Some Damn Fool is Shooting at Me: It still amazes me my grandfather made it to 90. He certainly played a good game of cards, not that we helped any. A couple of years after the polish canon incident, we concocted an idea where we would throw a box of firecrackers into the fireplace. (It sounded like a good idea at the time.) Thanksgiving was approaching and the cool autumn day caused us to move inside for our entertainment. Granddad was once again enjoying a short afternoon nap. (As farmers we almost always took an afternoon nap. We started milking cows at four in the morning so a nap was needed.) In my defense, Kev was the one who threw the firecrackers into the fire. I admit I might have provided some encouragement. Okay, I egged him on.
The firecrackers did all we had hoped for. The rapid fire BANG! of each firecracker was awesome! Dear ‘ol Doc jumped off the couch and started yelling, “Some damn fool is shooting at me!” Oh, then reality showed up. It was the worst spanking I endured in my life. Lesson learned.
Things We Did Not Do, but Thought Of
Acetylene Bomb: One idea we toyed with off and on was the acetylene bomb. I am glad we never tried it. The idea was to fill an empty 55 gallon drum with acetylene from a torch and set it off. We laughed as we envisioned the explosion and hole created in the field where the bomb would be placed.
I know people who actually tried this.
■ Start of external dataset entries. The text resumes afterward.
/-- A field behind the field at the front. -/
theorem leAt_behind {m o n : ℕ} (v : ℕ) (r : List Byte) (h : m ≤ o) : leAt (leBytes m v ++ r) o n = leAt r (o - m) n := by
  have hat := leAt_append (leBytes m v) r (o - m) n
  rw [length_leBytes, Nat.add_sub_cancel' h] at hat
  exact hat

theorem stripeHeader_fields {x : Serving} {lines flags : ℕ} {h : List Byte} (hh : h = stripeHeader x lines flags) :
    h.length = 64 ∧ leAt h 0 4 = x.item.toNat ∧ leAt h 4 4 = x.no % 2 ^ 32 ∧ leAt h 8 4 = x.doneLines % 2 ^ 32
      ∧ leAt h 12 2 = lines % 2 ^ 16 ∧ leAt h 14 2 = flags % 2 ^ 16 ∧ leAt h 16 1 = portCode x.port % 256
      ∧ leAt h 17 1 = outFmt x.set % 256 ∧ leAt h 18 2 = x.width % 2 ^ 16 ∧ leAt h 20 4 = x.gen % 2 ^ 32 := by
  subst hh
  unfold stripeHeader
  refine ⟨?_, ?_, ?_, ?_, ?_, ?_, ?_, ?_, ?_, ?_⟩
  · simp only [List.length_append, length_leBytes, List.length_replicate]
  all_goals
    simp only [List.append_assoc, leAt_leBytes_append, leAt_behind, Nat.reduceLeDiff, Nat.reduceSub, Nat.le_refl]
  · exact Nat.mod_eq_of_lt x.item.isLt
  all_goals rfl

/-- Settles O42: routes and parameter sets by their gates, frames and buffers by the frame in service, and the header field by field. -/
theorem imagePipelines : Obligations.ImagePipelines := by
  intro w m k v s hq hk
  refine ⟨(ispRouteWrite_cases hq).1, (ispRouteWrite_cases hq).2, fun c hc hm => ispParamLoadGo_cases hq hk hc hm,
    fun c st set s1 hc hup hl h => ispParamLoadDone_gives hq hk hc hup hl h, fun c a => loadSet_cases m k c a s, fun c x => applyPending_some,
    fun ecc p f u hu hup hs hf hl => (frameStart_cases hq hk hu hup hs).1 p f hf hl, fun ecc u hu hup hs hf => (frameStart_cases hq hk hu hup hs).2 hf,
    fun x b u hu hup hset hs hb hg hbuf hw hsw hd => stripeBuffer_due hq hk hu hup hset hs hb hg hbuf hw hsw hd,
    fun x u hu hup hset hs hb => stripeBuffer_unbound hq hk hu hup hset hs hb,
    fun x b j lines last u hu hup hs hb hj hr => stripeWriteDone_writes hk hu hup hs hb hj hr,
    fun x hup hs hb => stripeWriteDone_settles hq hk hup hs hb, fun x lines flags h hh => stripeHeader_fields hh⟩

end Sys2Proof.Machine
end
None died, but most ended up with permanent hearing loss or injuries. Our self-preservation instincts served us well in this instance.
Whoopee for Church: I grew up in a religious family. The years have tempered my zeal (I have not been in a church for a few years), but most of my family holds the Bible high. At our church the pastor has a seat on either side behind the pulpit where he sits when song is sung. The wooden benches has a cushion. I always thought it would be a good idea to slip a whoopee cushion under the padding. When the pastor sat as a song began it would let out a loud fart for the whole congregation to hear. Alas, I never realized my calling. Good thing. I could have been struck down and sent straight to hell right there and then. If God did not take action, my father (not to be confused with, Father) would have.
There are many more stories to tell. I will refrain to protect the guilty (that would be me, guys). The stories above are fun. I think I am at my best when I get on a rant. When one shows up I’ll try to record it and see if it translates to paper. Usually I need a couple of espressos and a shot or three of whisky to get me going. It is an experiment worth practicing.
Enjoy your weekend, kind readers. Don’t take life too seriously. Early retirement and financial independence mean nothing if you can’t laugh and have a lot of fun along the way. Make life a trip worth travelling.